Читать книгу «Ликвидатор. Книга 3. И киллеру за державу обидно» онлайн полностью📖 — Алексея Шерстобитова — MyBook.














Вторым за богатырем «без страха и упрека» шел несколько неуверенно, с легкой наигранной ухмылочкой, невысокого роста мужчина лет сорока пяти – сорока семи. Выглядя несколько старше из-за провисших больше меры уголков губ, образующих таким образом носогубными складками, нечто похожее на брыльки у бульдога, Олег Пылев, убежденный своими адвокатами в соответствии вчерашнего запрошенного срока с сегодняшним приговором, искал глазами ту самую истрепанную и измученную долгим тяжким испытанием женщину, никак не желавшую успокоиться. Он скрывал свой взгляд, защищаясь от других, бьющих прицельно, газеткой, старательно делая это в течении всех долгих часов процесса.

Человек этот, крайне жестокий, эгоистичный, ставящий обладание властью над жизнями других, часто более высоких по своим характеристикам, уровню интеллекта, знаниям, поломал и загубил много судеб, за которые не чувствовал себя ответственным или даже хоть чуть виноватым.

Надежде Юрьевне пришлось многое преодолеть в долгой дороге по пути общего сопротивления обстоятельств, в оставленности всеми, охваченными боязнью потерять деньги, посты, благополучие, трусостью, когда-то близкими семье людьми. О, если бы силы, часто впустую потраченные на поиск возможной мести, в которой она искала облегчения, были хотя бы частью отданы детям и противоборству надвигающемуся внутреннему конфликту, то не было сегодняшнего одиночества. Но это не волновало, поскольку именно сейчас она чувствовала вкус победы…


Олег Александрович Пылев – надежды еще теплятся…
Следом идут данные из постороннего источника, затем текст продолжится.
-- ==== Sys2Proof/Decode.lean ====
section
/-! DEFINITION. The decoder (R43 to R51), total on every word, and the encoder (R52). The fields of an opcode word are
decimal digits, not bit fields (R6). The opcode values and the mode digits stand in ONE table each, `Opcode.value` and
`Mode.digit`: values 2, 5, 6, 7, 9 and digits 1, 2 are what the spec adopts from general knowledge (G1, G2; log 5). -/

namespace Sys2Proof

/-- The ten opcodes (R44), in the source's order. -/
inductive Opcode where
  | add | mul | inp | out | jnz | jz | lt | eq | arb | halt
deriving DecidableEq, Repr

/-- The value of `op` for each opcode (R44). -/
def Opcode.value : Opcode → Nat
  | .add => 1
  | .mul => 2
  | .inp => 3
  | .out => 4
  | .jnz => 5
  | .jz => 6
  | .lt => 7
  | .eq => 8
  | .arb => 9
  | .halt => 99

/-- The fixed number of parameters (R44). -/
def Opcode.arity : Opcode → Nat
  | .add | .mul | .lt | .eq => 3
  | .jnz | .jz => 2
  | .inp | .out | .arb => 1
  | .halt => 0

def Opcode.all : List Opcode := [.add, .mul, .inp, .out, .jnz, .jz, .lt, .eq, .arb, .halt]

/-- `OPCODE[op]` of R47: the opcode whose value is `n`, if there is one. -/
def opcodeOf (n : Nat) : Option Opcode := Opcode.all.find? (fun o => o.value == n)

/-- The digit of each mode (R45). -/
def Mode.digit : Mode → Nat
  | .position => 0
  | .immediate => 1
  | .relative => 2

def Mode.all : List Mode := [.position, .immediate, .relative]

/-- `MODE[d]` of R47: the mode whose digit is `d`, if there is one. -/
def modeOf (d : Nat) : Option Mode := Mode.all.find? (fun m => m.digit == d)

/-- `digit(w, j)` of R6: the decimal digit of weight `10^j`. -/
def decimalDigit (w j : Nat) : Nat := w / 10 ^ j % 10

/-- What the decoder raises (R47, R48). The `ip` of the record is added by fault entry (R93). -/
inductive DecodeError where
  | illegalOpcode (w : Word)           -- R48 (a) to (c), carrying the raw word
  | invalidParameterMode (digit : Nat) -- R48 (d), carrying the digit
deriving DecidableEq, Repr

/-- `{opcode, modes: [mode1, mode2, mode3]}` of R47. -/
structure Decoded where
  opcode : Opcode
  m1 : Mode
  m2 : Mode
  m3 : Mode
deriving DecidableEq, Repr

/-- One mode digit of R47's loop: the mode, or `InvalidParameterMode` with the digit. -/
def decodeMode (d : Nat) : Except DecodeError Mode :=
  match modeOf d with
  | some m => .ok m
  | none => .error (.invalidParameterMode d)

/-- `Decode(w, ip)` of R47, its checks in the order written there: negative, unknown `op`, a digit above the third mode
digit, then the mode digits of parameters 1, 2, 3. It reads nothing but `w`. -/
def decodeOpcodeWord (w : Word) : Except DecodeError Decoded :=
  if w.toInt < 0 then .error (.illegalOpcode w)
  else
    match opcodeOf (w.toNat % 100) with
    | none => .error (.illegalOpcode w)
    | some op =>
      if w.toNat / 100000 ≠ 0 then .error (.illegalOpcode w)
      else
        match decodeMode (decimalDigit w.toNat 2) with
        | .error e => .error e
        | .ok m1 =>
          match decodeMode (decimalDigit w.toNat 3) with
          | .error e => .error e
          | .ok m2 =>
            match decodeMode (decimalDigit w.toNat 4) with
            | .error e => .error e
            | .ok m3 => .ok { opcode := op, m1 := m1, m2 := m2, m3 := m3 }

/-- The instruction of a decoded opcode word and its parameter words (`raw k` is parameter word `k`; only
`1 .. arity` are used, R46). -/
def Decoded.toInstr (d : Decoded) (raw : Nat → Word) : Instr :=
  match d.opcode with
  | .add => .add ⟨d.m1, raw 1⟩ ⟨d.m2, raw 2⟩ ⟨d.m3, raw 3⟩
  | .mul => .mul ⟨d.m1, raw 1⟩ ⟨d.m2, raw 2⟩ ⟨d.m3, raw 3⟩
  | .inp => .inp ⟨d.m1, raw 1⟩ d.m2 d.m3
  | .out => .out ⟨d.m1, raw 1⟩ d.m2 d.m3
  | .jnz => .jnz ⟨d.m1, raw 1⟩ ⟨d.m2, raw 2⟩ d.m3
  | .jz => .jz ⟨d.m1, raw 1⟩ ⟨d.m2, raw 2⟩ d.m3
  | .lt => .lt ⟨d.m1, raw 1⟩ ⟨d.m2, raw 2⟩ ⟨d.m3, raw 3⟩
  | .eq => .eq ⟨d.m1, raw 1⟩ ⟨d.m2, raw 2⟩ ⟨d.m3, raw 3⟩
  | .arb => .arb ⟨d.m1, raw 1⟩ d.m2 d.m3
  | .halt => .halt d.m1 d.m2 d.m3

/-- The instruction whose word `k` is `word k`, `word 0` its opcode word (R42). -/
def decode (word : Nat → Word) : Except DecodeError Instr :=
  match decodeOpcodeWord (word 0) with
  | .error e => .error e
  | .ok d => .ok (d.toInstr word)

/-- Decoding a list of words. A word past the end of the list is 0, as a word past the end of the tape is (R46, R48). -/
def decodeWords (ws : List Word) : Except DecodeError Instr := decode (fun k => ws.getD k 0)

/-- `Encode(op, m1, m2, m3)` of R52. -/
def encodeOpcode (op : Opcode) (m1 m2 m3 : Mode) : Word :=
  BitVec.ofNat 64 (op.value + 100 * m1.digit + 1000 * m2.digit + 10000 * m3.digit)

/-- The words of an instruction: the opcode word, then the parameter words (R42, R52, R54). -/
def encode : Instr → List Word
  | .add a b c => [encodeOpcode .add a.mode b.mode c.mode, a.raw, b.raw, c.raw]
  | .mul a b c => [encodeOpcode .mul a.mode b.mode c.mode, a.raw, b.raw, c.raw]
  | .inp a m2 m3 => [encodeOpcode .inp a.mode m2 m3, a.raw]
  | .out a m2 m3 => [encodeOpcode .out a.mode m2 m3, a.raw]
  | .jnz a b m3 => [encodeOpcode .jnz a.mode b.mode m3, a.raw, b.raw]
  | .jz a b m3 => [encodeOpcode .jz a.mode b.mode m3, a.raw, b.raw]
  | .lt a b c => [encodeOpcode .lt a.mode b.mode c.mode, a.raw, b.raw, c.raw]
  | .eq a b c => [encodeOpcode .eq a.mode b.mode c.mode, a.raw, b.raw, c.raw]
  | .arb a m2 m3 => [encodeOpcode .arb a.mode m2 m3, a.raw]
  | .halt m1 m2 m3 => [encodeOpcode .halt m1 m2 m3]

/-- The opcode of an instruction. -/
def Instr.opcode : Instr → Opcode
  | .add _ _ _ => .add
  | .mul _ _ _ => .mul
  | .inp _ _ _ => .inp
  | .out _ _ _ => .out
  | .jnz _ _ _ => .jnz
  | .jz _ _ _ => .jz
  | .lt _ _ _ => .lt
  | .eq _ _ _ => .eq
  | .arb _ _ _ => .arb
  | .halt _ _ _ => .halt

/-- The four 64-bit words (the longest instruction has four, R42) of a number whose bit 0 is the least significant bit of
the first word; bits from `nbits` up are 0. The machine stores whole words and has no byte order (R32). -/
def wordsOfBits (nbits w : Nat) : List Word :=
  let v := w % 2 ^ nbits
  [BitVec.ofNat 64 v, BitVec.ofNat 64 (v / 2 ^ 64), BitVec.ofNat 64 (v / 2 ^ 128), BitVec.ofNat 64 (v / 2 ^ 192)]

/-- The instruction the decoder reads from a number laid out as words by `wordsOfBits`. -/
def decodeTableWord (nbits w : Nat) : Option Instr :=
  match decodeWords (wordsOfBits nbits w) with
  | .ok i => some i
  | .error _ => none

end Sys2Proof
end

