-- ==== Sys2Proof/Config.lean ====
section
/-! DEFINITION. The block's parameters (R4): fixed for an instance, changed by no instruction and no host command (R22).
The spec leaves their values open ("a named parameter the model takes as an argument"); the model carries them in
State (DESIGN CHOICE, safe: log 1), so that a statement about every state holds for every value of them. -/

namespace Sys2Proof

/-- `OVERFLOW_POLICY` (R4): what a signed 64-bit overflow in an add, a multiply, a relative-base adjust or a Relative
address does (R58, R71). -/
inductive OverflowPolicy where
  | fault   -- raises `ArithmeticOverflow`
  | wrap    -- gives the low 64 bits of the two's-complement result
deriving DecidableEq, Repr

/-- The three OPEN parameters of R4. -/
structure Params where
  /-- `MEM_CAPACITY`: the number of words the memory array can hold. -/
  memCapacity    : Nat
  /-- `READ_EXTENDS`: whether an operand read beyond the tape length lengthens the tape (R30). -/
  readExtends    : Bool
  /-- `OVERFLOW_POLICY`. -/
  overflowPolicy : OverflowPolicy
deriving DecidableEq, Repr

/-- The reference values of R4, which the spec's test vectors use. -/
def Params.reference : Params :=
  { memCapacity := 2 ^ 63, readExtends := false, overflowPolicy := .fault }

/-- The range R4 gives: `1 <= MEM_CAPACITY <= 2^63`. -/
abbrev Params.Valid (P : Params) : Prop := 1 ≤ P.memCapacity ∧ P.memCapacity ≤ 2 ^ 63

end Sys2Proof
end

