-- ==== Sys2Proof/Machine/Arithmetic.lean ====
section
/-! DEFINITION. Integer arithmetic (R5, R71): exact integer results, then `Fit`, the one place where the overflow policy
acts. -/

namespace Sys2Proof.Machine

/-- The range of a word (R5): `i64`. -/
abbrev IsWord (x : Int) : Prop := -(2 ^ 63) ≤ x ∧ x ≤ 2 ^ 63 - 1

/-- `wrap64(x)` (R5): the unique word congruent to `x` modulo `2^64`. -/
def wrap64 (x : Int) : Word := BitVec.ofInt 64 x

/-- `Fit(s, ip)` (R71), which is also the test of `EffRel` (R58): an exact result in the range of a word is the result;
otherwise `ArithmeticOverflow` under `Fault`, the wrapped word under `Wrap`. -/
def fit (P : Params) (x : Int) : Except FaultCause Word :=
  if IsWord x then .ok (wrap64 x)
  else
    match P.overflowPolicy with
    | .fault => .error .arithmeticOverflow
    | .wrap => .ok (wrap64 x)

/-- `add64(x, y, ip)` (R71). -/
def add64 (P : Params) (x y : Word) : Except FaultCause Word := fit P (x.toInt + y.toInt)

/-- `mul64(x, y, ip)` (R71). -/
def mul64 (P : Params) (x y : Word) : Except FaultCause Word := fit P (x.toInt * y.toInt)

end Sys2Proof.Machine
end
«Саныч» (Пылев-младший), увидев ее, не наткнулся на человеческий взгляд, но укололся о ненависть и упущенную когда-то возможность убрать Надежду со своего пути, материализовавшиеся в ударившей резким толчком головной болью. Вздрогнув будто от прошедшего ото лба до затылка мощного электрического разряда, зажмурился, но удержав равновесие, попытался заставить себя повторить попытку. Вот тут он заметил пробивающийся сквозь ее ненависть страх – старый, уже слившийся со жгучей ненавистью, сроднившиеся до невозможности существовать один без другого, что невозможно было не заметить. Чуть ухмыльнувшись, вспомнив, что ее жизнь была в его руках и, может быть, еще будет, и он, в случае появившейся возможности, ее теперь точно не упустит, Олег Александрович прикрыл тетрадкой лицо, не открываясь более в течении всего оставшегося времени.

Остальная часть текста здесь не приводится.